HCL, with $10 billion in annual sales and a global client roster that includes Britain’s Manchester United Football Club, U.S. tech giant Broadcom, and Finnish elevator maker Kone, is taking the first tentative steps to reinstate employees such as Shree who need laboratory facilities and hardware to test products for global auto and plane makers. “We have 179 office locations in 46 countries, and each country, each city has its own set of complications,” says Appa Rao, HCL’s chief human resources officer. “It’s a highly volatile, very intricate situation.” (Like Shree, Rao was returning to the office for the first time since the lockdown. He said his wife had joked he was returning too soon: He hadn’t yet mastered all the household chores.)

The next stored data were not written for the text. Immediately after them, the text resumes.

@[simp] theorem State.issued_powered (s : State) (st : Stream) (sig : Option Nat) (io : QueueUse) (p : Plan) :
    (s.issued st sig io p).powered = s.powered := by
  unfold State.issued; dsimp only; split <;> simp
@[simp] theorem State.issued_agenda (s : State) (st : Stream) (sig : Option Nat) (io : QueueUse) (p : Plan) :
    (s.issued st sig io p).agenda = s.agenda := by
  unfold State.issued; dsimp only; split <;> simp
@[simp] theorem State.issued_parked (s : State) (st : Stream) (sig : Option Nat) (io : QueueUse) (p : Plan) :
    (s.issued st sig io p).parked = s.parked := by
  unfold State.issued; dsimp only; split <;> simp
@[simp] theorem State.issued_word (s : State) (st : Stream) (sig : Option Nat) (io : QueueUse) (p : Plan) :
    (s.issued st sig io p).word = s.word := by
  unfold State.issued; dsimp only; split <;> simp
@[simp] theorem State.issued_free (s : State) (st : Stream) (sig : Option Nat) (io : QueueUse) (p : Plan) :
    (s.issued st sig io p).free = s.free := by
  unfold State.issued; dsimp only; split <;> simp
@[simp] theorem State.issued_nextStart (s : State) (st : Stream) (sig : Option Nat) (io : QueueUse) (p : Plan) :
    (s.issued st sig io p).nextStart = s.nextStart := by
  unfold State.issued; dsimp only; split <;> simp
@[simp] theorem State.issued_mem (s : State) (st : Stream) (sig : Option Nat) (io : QueueUse) (p : Plan) :
    (s.issued st sig io p).mem = s.mem := by
  unfold State.issued; dsimp only; split <;> simp
@[simp] theorem State.issued_poison (s : State) (st : Stream) (sig : Option Nat) (io : QueueUse) (p : Plan) :
    (s.issued st sig io p).poison = s.poison := by
  unfold State.issued; dsimp only; split <;> simp
@[simp] theorem State.issued_tags (s : State) (st : Stream) (sig : Option Nat) (io : QueueUse) (p : Plan) :
    (s.issued st sig io p).tags = s.tags := by
  unfold State.issued; dsimp only; split <;> simp
@[simp] theorem State.issued_rels (s : State) (st : Stream) (sig : Option Nat) (io : QueueUse) (p : Plan) :
    (s.issued st sig io p).rels = s.rels := by
  unfold State.issued; dsimp only; split <;> simp
@[simp] theorem State.issued_lines (s : State) (st : Stream) (sig : Option Nat) (io : QueueUse) (p : Plan) :
    (s.issued st sig io p).lines = s.lines := by
  unfold State.issued; dsimp only; split <;> simp
@[simp] theorem State.issued_hostMem (s : State) (st : Stream) (sig : Option Nat) (io : QueueUse) (p : Plan) :
    (s.issued st sig io p).hostMem = s.hostMem := by
  unfold State.issued; dsimp only; split <;> simp
@[simp] theorem State.issued_waysOff (s : State) (st : Stream) (sig : Option Nat) (io : QueueUse) (p : Plan) :
    (s.issued st sig io p).waysOff = s.waysOff := by
  unfold State.issued; dsimp only; split <;> simp
@[simp] theorem State.issued_waysWake (s : State) (st : Stream) (sig : Option Nat) (io : QueueUse) (p : Plan) :
    (s.issued st sig io p).waysWake = s.waysWake := by
  unfold State.issued; dsimp only; split <;> simp
@[simp] theorem State.issued_granule (s : State) (st : Stream) (sig : Option Nat) (io : QueueUse) (p : Plan) :
    (s.issued st sig io p).granule = s.granule := by
  unfold State.issued; dsimp only; split <;> simp
@[simp] theorem State.issued_tlb (s : State) (st : Stream) (sig : Option Nat) (io : QueueUse) (p : Plan) :
    (s.issued st sig io p).tlb = s.tlb := by
  unfold State.issued; dsimp only; split <;> simp
@[simp] theorem State.issued_planes (s : State) (st : Stream) (sig : Option Nat) (io : QueueUse) (p : Plan) :
    (s.issued st sig io p).planes = s.planes := by
  unfold State.issued; dsimp only; split <;> simp
@[simp] theorem State.issued_shelf (s : State) (st : Stream) (sig : Option Nat) (io : QueueUse) (p : Plan) :
    (s.issued st sig io p).shelf = s.shelf := by
  unfold State.issued; dsimp only; split <;> simp
@[simp] theorem State.issued_dies (s : State) (st : Stream) (sig : Option Nat) (io : QueueUse) (p : Plan) :
    (s.issued st sig io p).dies = s.dies := by
  unfold State.issued; dsimp only; split <;> simp
@[simp] theorem State.issued_shadows (s : State) (st : Stream) (sig : Option Nat) (io : QueueUse) (p : Plan) :
    (s.issued st sig io p).shadows = s.shadows := by
  unfold State.issued; dsimp only; split <;> simp
@[simp] theorem State.issued_past (s : State) (st : Stream) (sig : Option Nat) (io : QueueUse) (p : Plan) :
    (s.issued st sig io p).past = s.past := by
  unfold State.issued; dsimp only; split <;> simp
@[simp] theorem State.issued_gbars (s : State) (st : Stream) (sig : Option Nat) (io : QueueUse) (p : Plan) :
    (s.issued st sig io p).gbars = s.gbars := by
  unfold State.issued; dsimp only; split <;> simp
@[simp] theorem State.issued_rota (s : State) (st : Stream) (sig : Option Nat) (io : QueueUse) (p : Plan) :
    (s.issued st sig io p).rota = s.rota := by
  unfold State.issued; dsimp only; split <;> simp
@[simp] theorem State.issued_accepted (s : State) (st : Stream) (sig : Option Nat) (io : QueueUse) (p : Plan) :
    (s.issued st sig io p).accepted = s.accepted := by
  unfold State.issued; dsimp only; split <;> simp
@[simp] theorem State.issued_featBytes (s : State) (st : Stream) (sig : Option Nat) (io : QueueUse) (p : Plan) :
    (s.issued st sig io p).featBytes = s.featBytes := by
  unfold State.issued; dsimp only; split <;> simp
@[simp] theorem State.issued_queues (s : State) (st : Stream) (sig : Option Nat) (io : QueueUse) (p : Plan) :
    (s.issued st sig io p).queues = s.queues := by
  unfold State.issued; dsimp only; split <;> simp
@[simp] theorem State.issued_ctrCodes (s : State) (st : Stream) (sig : Option Nat) (io : QueueUse) (p : Plan) :
    (s.issued st sig io p).ctrCodes = s.ctrCodes := by
  unfold State.issued; dsimp only; split <;> simp
@[simp] theorem State.issued_dregs (s : State) (st : Stream) (sig : Option Nat) (io : QueueUse) (p : Plan) :
    (s.issued st sig io p).dregs = s.dregs := by
  unfold State.issued; dsimp only; split <;> simp
@[simp] theorem State.issued_keys (s : State) (st : Stream) (sig : Option Nat) (io : QueueUse) (p : Plan) :
    (s.issued st sig io p).keys = s.keys := by
  unfold State.issued; dsimp only; split <;> simp
@[simp] theorem State.issued_did (s : State) (st : Stream) (sig : Option Nat) (io : QueueUse) (p : Plan) :
    (s.issued st sig io p).did = s.did := by
  unfold State.issued; dsimp only; split <;> simp
@[simp] theorem State.issued_fabric (s : State) (st : Stream) (sig : Option Nat) (io : QueueUse) (p : Plan) :
    (s.issued st sig io p).fabric = s.fabric := by
  unfold State.issued; dsimp only; split <;> simp
@[simp] theorem State.issued_monitor (s : State) (st : Stream) (sig : Option Nat) (io : QueueUse) (p : Plan) :
    (s.issued st sig io p).monitor = s.monitor := by
  unfold State.issued; dsimp only; split <;> simp
@[simp] theorem State.issued_sessions (s : State) (st : Stream) (sig : Option Nat) (io : QueueUse) (p : Plan) :
    (s.issued st sig io p).sessions = s.sessions := by
  unfold State.issued; dsimp only; split <;> simp
@[simp] theorem State.issued_outbox (s : State) (st : Stream) (sig : Option Nat) (io : QueueUse) (p : Plan) :
    (s.issued st sig io p).outbox = s.outbox := by
  unfold State.issued; dsimp only; split <;> simp
@[simp] theorem State.issued_vfs (s : State) (st : Stream) (sig : Option Nat) (io : QueueUse) (p : Plan) :
    (s.issued st sig io p).vfs = s.vfs := by
  unfold State.issued; dsimp only; split <;> simp
@[simp] theorem State.issued_windows (s : State) (st : Stream) (sig : Option Nat) (io : QueueUse) (p : Plan) :
    (s.issued st sig io p).windows = s.windows := by
  unfold State.issued; dsimp only; split <;> simp
@[simp] theorem State.issued_attrs (s : State) (st : Stream) (sig : Option Nat) (io : QueueUse) (p : Plan) :
    (s.issued st sig io p).attrs = s.attrs := by
  unfold State.issued; dsimp only; split <;> simp
@[simp] theorem State.issued_stalled (s : State) (st : Stream) (sig : Option Nat) (io : QueueUse) (p : Plan) :
    (s.issued st sig io p).stalled = s.stalled := by
  unfold State.issued; dsimp only; split <;> simp
@[simp] theorem State.issued_busOut (s : State) (st : Stream) (sig : Option Nat) (io : QueueUse) (p : Plan) :
    (s.issued st sig io p).busOut = s.busOut := by
  unfold State.issued; dsimp only; split <;> simp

Inside HCL’s four gleaming towers in the Jigani campus, there are fewer workers and more pandemic minders who watch employees’ every move. Elevators that used to ferry dozens now have floor markings for four, with toothpicks supplied to tap the buttons. Large X signs—which forbid sitting—are everywhere, whether on the seats of the golf buggies carting visitors around the campus or the cubicles inside the offices. The campus gym and day-care center are shuttered. Yellow barrier tapes bar entry into certain areas including the health-care facility. Most kiosks in the domelike cafeteria, which used to offer such options as thalis from Punjab or local dosa crepes, are closed. Still, Thiru Kumar, a 27-year-old engineer who shares an apartment with a friend, says the sparse choices remain a big draw: “I hate my cooking but had to stomach it for two whole months.”
Virus-related functions at HCL are overseen by its newly designated chief pandemic officer, Kiran Nadgir, a director who until recently headed immigration services. A dashboard helps Nadgir and all senior HCL managers as high up as its New York-based chief executive officer, C Vijayakumar, monitor every one of its employees, regardless of where they’re working—showing who’s working that day, how much code they’ve generated, and even the quality of their code.
A virtual situation room compiles global virus data to help determine the level of risk at any particular city or office location. Client queries that could be affected by the pandemic, such as the date when 25% of employees assigned to a particular project are expected to return to the office, can be instantly answered by the artificial intelligence-aided tool. The software can even drill down to highlight, for instance, the exact number of employees working on a Deutsche Bank project in Tower 2 of the Jigani campus.
Despite the company’s careful planning to welcome back work-from-home returnees, many peers—including Tata Consultancy Services, Asia’s largest outsourcer—say they may never bring the bulk of workers back to offices. The cost of office space needed to allow almost half a million employees to work under social distancing conditions would simply be too high. Whatever happens, few in the industry think they’ll see a repeat of the past three months. “A prolonged lockdown and this kind of a return is an experience of the century,” says the blue jeans-clad Shree, the returning engineer. “Nobody else outside our generation will experience anything like it.”